I just brush painted my stove yesterday.  I used Rutland Flat Black 1200 degree stove paint from Ace.  
I lightly sanded the whole stove, wiped it down with a damp rag and used a 1.5" brush (because that's what I had) to lay on a nice even coat.  It turned out great!!  The stove looks brand new.  
I waited a couple hours for the paint to dry, opened some windows and then fired it up.  We had some fumes that were cleared with a fan in the window.  Plan on having the windows open for a few hours while the paint cures.
Stove is burning right now and there's a little odor, but I don't think it's too bad.

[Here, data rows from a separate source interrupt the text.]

/-- R133, R131, R135: a keyed ENCBUF encrypts each whole block of CBUF in place and leaves every other byte. -/
def Obligations.EncbufEncryptsBlocks : Prop :=
  ∀ (s : State) (g : Nat → Byte), s.ciph.status.busy = false → s.ciph.cLen.toNat ≤ s.cfg.cbufCap → s.ciph.keyed = true →
    (∀ x, x < 8 * (s.ciph.cLen.toNat / 8) → Memory.read s.ciph.cbuf x = some (g x)) →
    ∃ t, exec .encbuf s = .next t ∧ CDone s t ∧ t.ciph.tab = s.ciph.tab ∧ t.ciph.keyed = true ∧
      ∀ x, Memory.read t.ciph.cbuf x =
        if x < 8 * (s.ciph.cLen.toNat / 8) then cryptedByte (encBlock s.ciph.tab) g x else Memory.read s.ciph.cbuf x

/-- R134, R132, R135: a keyed DECBUF decrypts each whole block of CBUF in place and leaves every other byte. -/
def Obligations.DecbufDecryptsBlocks : Prop :=
  ∀ (s : State) (g : Nat → Byte), s.ciph.status.busy = false → s.ciph.cLen.toNat ≤ s.cfg.cbufCap → s.ciph.keyed = true →
    (∀ x, x < 8 * (s.ciph.cLen.toNat / 8) → Memory.read s.ciph.cbuf x = some (g x)) →
    ∃ t, exec .decbuf s = .next t ∧ CDone s t ∧ t.ciph.tab = s.ciph.tab ∧ t.ciph.keyed = true ∧
      ∀ x, Memory.read t.ciph.cbuf x =
        if x < 8 * (s.ciph.cLen.toNat / 8) then cryptedByte (decBlock s.ciph.tab) g x else Memory.read s.ciph.cbuf x

/-- R133, R134, R138, R205: ENCBUF and DECBUF with a length above CBUF_CAP fault LengthExceedsBuffer, keyed or not;
else unkeyed NotKeyed. CBUF, KEYED and the tables stay (R207). -/
def Obligations.BufferCommandFaults : Prop :=
  ∀ (s : State) (i : Instr), i = .encbuf ∨ i = .decbuf → s.ciph.status.busy = false →
    (s.cfg.cbufCap < s.ciph.cLen.toNat → ∃ t, exec i s = .next t ∧ CFault 2 s t) ∧
    (s.ciph.cLen.toNat ≤ s.cfg.cbufCap → s.ciph.keyed = false → ∃ t, exec i s = .next t ∧ CFault 4 s t)

/-- R136, second part: DECBUF after ENCBUF, and ENCBUF after DECBUF, with the same length and key state, restores
every byte of CBUF, wherever the first succeeds. -/
def Obligations.BufferCommandsUndoEachOther : Prop :=
  ∀ (s t : State) (i j : Instr), i = .encbuf ∧ j = .decbuf ∨ i = .decbuf ∧ j = .encbuf →
    exec i s = .next t → t.ciph.status.fault = false →
    ∃ u, exec j t = .next u ∧ u.ciph.status.done = true ∧
      ∀ x, Memory.read u.ciph.cbuf x = Memory.read s.ciph.cbuf x

/-- R140: ENCBUF and DECBUF change nothing but the whole blocks of CBUF below the length, the temporaries L and R,
and the status flags (and the model's own counter of free values, log 8). -/
def Obligations.BufferCommandsPreserve : Prop :=
  ∀ (s t : State) (i : Instr), i = .encbuf ∨ i = .decbuf → exec i s = .next t →
    t = { s with ciph := { s.ciph with
      cbuf := t.ciph.cbuf, status := t.ciph.status, free := t.ciph.free
      temps := { s.ciph.temps with l := t.ciph.temps.l, r := t.ciph.temps.r } } } ∧
    ∀ x, 8 * (s.ciph.cLen.toNat / 8) ≤ x → Memory.read t.ciph.cbuf x = Memory.read s.ciph.cbuf x

/-- R135: a length of 0 to 7 transforms no block and is no error; with any length the tail and all above it stay. -/
def Obligations.ShortBuffersAreDone : Prop :=
  ∀ (s : State) (i : Instr), i = .encbuf ∨ i = .decbuf → s.ciph.status.busy = false →
    s.ciph.cLen.toNat ≤ s.cfg.cbufCap → s.ciph.keyed = true → s.ciph.cLen.toNat < 8 →
    ∃ t, exec i s = .next t ∧ CDone s t ∧ t.ciph.tab = s.ciph.tab ∧ t.ciph.keyed = true ∧ t.ciph.cbuf = s.ciph.cbuf

/-- R137: a block's result depends only on its own eight bytes and on P and S: whatever the rest of the buffers and of
the states, and wherever the two blocks stand. -/
def Obligations.BlocksAreIndependent : Prop :=
  ∀ (s s' t t' : State) (i : Instr) (k k' : Nat), i = .encbuf ∨ i = .decbuf → s.ciph.tab = s'.ciph.tab →
    exec i s = .next t → exec i s' = .next t' → t.ciph.status.fault = false → t'.ciph.status.fault = false →
    k < s.ciph.cLen.toNat / 8 → k' < s'.ciph.cLen.toNat / 8 →
    (∀ j, j < 8 → Memory.read s.ciph.cbuf (8 * k + j) = Memory.read s'.ciph.cbuf (8 * k' + j)) →
    ∀ j, j < 8 → Memory.read t.ciph.cbuf (8 * k + j) = Memory.read t'.ciph.cbuf (8 * k' + j)

/-- R118 (a) and (c): the bytes after the last whole key word, and those from the 72nd on, have no effect: two keys with
the same number of words, or both of at least 18, and the same bytes in the first 18 words give the same tables. -/
def Obligations.KeyTailIsIgnored : Prop :=
  ∀ s s' t t' : State, s.cfg = s'.cfg → exec .keyload s = .next t → exec .keyload s' = .next t' →
    t.ciph.keyed = true → t'.ciph.keyed = true →
    s.ciph.cLen.toNat / 4 = s'.ciph.cLen.toNat / 4 ∨ 18 ≤ s.ciph.cLen.toNat / 4 ∧ 18 ≤ s'.ciph.cLen.toNat / 4 →
    (∀ x, x < 72 → x < 4 * (s.ciph.cLen.toNat / 4) → Memory.read s.ciph.kbuf x = Memory.read s'.ciph.kbuf x) →
    t.ciph.tab = t'.ciph.tab

/-- R120: a KEYLOAD starts again from the constant tables: the state it leaves does not depend on the tables, the KEYED
bit or the buffer that earlier commands left. The clause about the tables is R120's for a KEYLOAD that succeeds; of one that
faults R207 gives P and S no value, and there the clause is the model's choice: its free tables are drawn at CIPH's counter
alone (log 7, log 8), which is the same on both sides. -/
def Obligations.RekeyingForgetsTheOldKey : Prop :=
  ∀ (s t : State) (tab : Tables) (keyed : Bool) (cbuf : Memory), exec .keyload s = .next t →
    ∃ t', exec .keyload { s with ciph := { s.ciph with tab := tab, keyed := keyed, cbuf := cbuf } } = .next t' ∧
      t'.ciph.tab = t.ciph.tab ∧ t'.ciph.keyed = t.ciph.keyed ∧ t'.ciph.status = t.ciph.status

/-! ## Both units -/

/-- R206, R201: a CIPH command that answers a next state leaves the unit idle, either DONE with cause 0 or FAULT with
one of the codes 2 to 4, never both. -/
def Obligations.CiphCommandsEndDoneOrFaulted : Prop :=
  ∀ (s t : State) (i : Instr), Instr.isCiph i = true → exec i s = .next t →
    t.ciph.status = { busy := false, done := true, fault := false, cause := 0 } ∨
    ∃ k : BitVec 4, t.ciph.status = { busy := false, done := false, fault := true, cause := k } ∧
      (k = 2 ∨ i = .keyload ∧ k = 3 ∨ i ≠ .keyload ∧ k = 4)

/-- R207, R31, R32, R73: no instruction, faulting or not, changes KBUF, DIN or a length register, and the tokens do not
change ilen. -/
def Obligations.InputsAreNeverWritten : Prop :=
  ∀ (s t : State) (i : Instr), exec i s = .next t →
    t.ciph.kbuf = s.ciph.kbuf ∧ t.ciph.cLen = s.ciph.cLen ∧ t.dcmp.din = s.dcmp.din ∧ t.dcmp.dIlen = s.dcmp.dIlen ∧
      (i ≠ .dstart → t.dcmp.ilen = s.dcmp.ilen ∧ t.dcmp.cur = s.dcmp.cur)

/-- R1, R72, R213: the units share no state: an instruction of one leaves the other as it is, and does the same whatever
the other holds. Of the values the spec leaves open (temporaries, what R207 leaves unspecified after a fault) that equality
is the model's choice: they are drawn at the unit's own counter alone (log 6, log 7, log 8). -/
def Obligations.UnitsShareNoState : Prop :=
  ∀ (s t : State) (i : Instr), exec i s = .next t →
    (Instr.isCiph i = true → t.dcmp = s.dcmp ∧ ∀ d, exec i { s with dcmp := d } = .next { t with dcmp := d }) ∧
    (Instr.isCiph i = false → t.ciph = s.ciph ∧ ∀ c, exec i { s with ciph := c } = .next { t with ciph := c })

/-- R25: between a successful KEYLOAD and the next KEYLOAD or reset no step changes P, S or KEYED: only a step whose host
action writes the code of KEYLOAD to C_CMD, or resets, can. -/
def Obligations.OnlyKeyloadChangesTables : Prop :=
  ∀ s t : State, step s = .next t → (∀ rest, s.hostq ≠ ⟨0, .writeReg .ciph 0 1⟩ :: rest) →
    (∀ rest, s.hostq ≠ ⟨0, .reset⟩ :: rest) → t.ciph.tab = s.ciph.tab ∧ t.ciph.keyed = s.ciph.keyed

/-- R112, R230, R240: no step changes the constant tables or any other parameter. -/
def Obligations.ParametersAreConstant : Prop :=
  ∀ s t : State, step s = .next t → t.cfg = s.cfg

/-- The invariant of Sys2Proof/Safety.lean: the ranges of R26 to R29, buffers canonical and within capacity (R51), the
window written during and after a run (R29, R64), status bits that agree (R206), CIPH idle between steps (R70; log 4). -/
def Obligations.StepKeepsSoundState : Prop :=
  ∀ s t : State, s.Inv → step s = .next t → t.Inv

/-- The state after reset is sound. -/
def Obligations.ResetStateIsSound : Prop := State.reset.Inv

/-! ## Host interface -/

/-- R70, R239, U7: a host's write of a busy unit's command or length register, its write of a byte of KBUF, CBUF or DIN
and its read of a byte of CBUF or DOUT are refused as `busyAccess`. The other accesses to a buffer (a read of KBUF or DIN, a
write of DOUT) are no host access at all, busy or not (`noHostPath`, log 10), and are not spoken of here; register reads
are HostReadsRegisters and BusyOperandRegisterIsNotRead. The CIPH half speaks only of states that no run reaches between
two steps, since a CIPH command is one step (log 4; StepKeepsSoundState). -/
def Obligations.BusyUnitRefusesHost : Prop :=
  ∀ (s : State) (rest : List Pending) (a : Nat) (v : Byte) (w : Word),
    (s.ciph.status.busy = true →
      (∀ act, act = HostAct.writeReg .ciph 0 w ∨ act = .writeReg .ciph 2 w ∨ act = .writeByte .kbuf a v ∨
        act = .writeByte .cbuf a v ∨ act = .readByte .cbuf a →
        step { s with hostq := ⟨0, act⟩ :: rest } = .refused (.busyAccess .ciph))) ∧
    (s.dcmp.status.busy = true →
      (∀ act, act = HostAct.writeReg .dcmp 0 w ∨ act = .writeReg .dcmp 2 w ∨ act = .writeByte .din a v ∨
        act = .readByte .dout a →
        step { s with hostq := ⟨0, act⟩ :: rest } = .refused (.busyAccess .dcmp)))

/-- R31, R32: what a host reads from each register; the command registers read as 0. A length register, the operand of
its unit, is read while the unit is idle; every other register also while it is busy (log 13). -/
def Obligations.HostReadsRegisters : Prop :=
  ∀ (s : State) (rest : List Pending) (u : UnitId) (no : Nat) (w : Word), s.hostq = ⟨0, .readReg u no⟩ :: rest →
    (u = .ciph ∧ no = 0 ∧ w = 0 ∨ u = .ciph ∧ no = 1 ∧ w = cStatus s.ciph ∨
      u = .ciph ∧ no = 2 ∧ s.ciph.status.busy = false ∧ w = s.ciph.cLen ∨
      u = .dcmp ∧ no = 0 ∧ w = 0 ∨ u = .dcmp ∧ no = 1 ∧ w = dStatus s.dcmp ∨
      u = .dcmp ∧ no = 2 ∧ s.dcmp.status.busy = false ∧ w = s.dcmp.dIlen ∨
      u = .dcmp ∧ no = 3 ∧ w = s.dcmp.dOlen ∨ u = .dcmp ∧ no = 4 ∧ w = s.dcmp.dIpos) →
    step s = .next { s with hostq := rest, hostIn := .word w }

/-- R239, D5, U7: a host's read of a busy unit's operand register (C_LEN, D_ILEN) is refused. That the access U7 refuses
includes this read, where R70 names only register writes, is the model's reading (log 13). The CIPH half speaks only of
states that no run reaches between two steps (log 4). -/
def Obligations.BusyOperandRegisterIsNotRead : Prop :=
  ∀ (s : State) (rest : List Pending),
    (s.hostq = ⟨0, .readReg .ciph 2⟩ :: rest → s.ciph.status.busy = true → step s = .refused (.busyAccess .ciph)) ∧
    (s.hostq = ⟨0, .readReg .dcmp 2⟩ :: rest → s.dcmp.status.busy = true → step s = .refused (.busyAccess .dcmp))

I was leary of using a brush, but the paint leveled nicely and left no (brush) marks.  And from reading some of the previous posts, I'm glad I didn't hump that thing outside and spray it.






			
				Burn-1 said:
			
		

> I have an Englander 30 that I am repainting where there was some minor rust. I was lucky to get the manpower to get it in my basement and would rather not hassle my friends to help me move it outside to paint and then move it back. I don't have a respirator so spray painting it in my basement is out of the question and I would rather not use stove blacking.
> 
> I see that there is a brush-on high temp paint. If anyone has used it and can recommend any tips, brush size and brush type or any other advice I would appreciate the counsel. Thanks.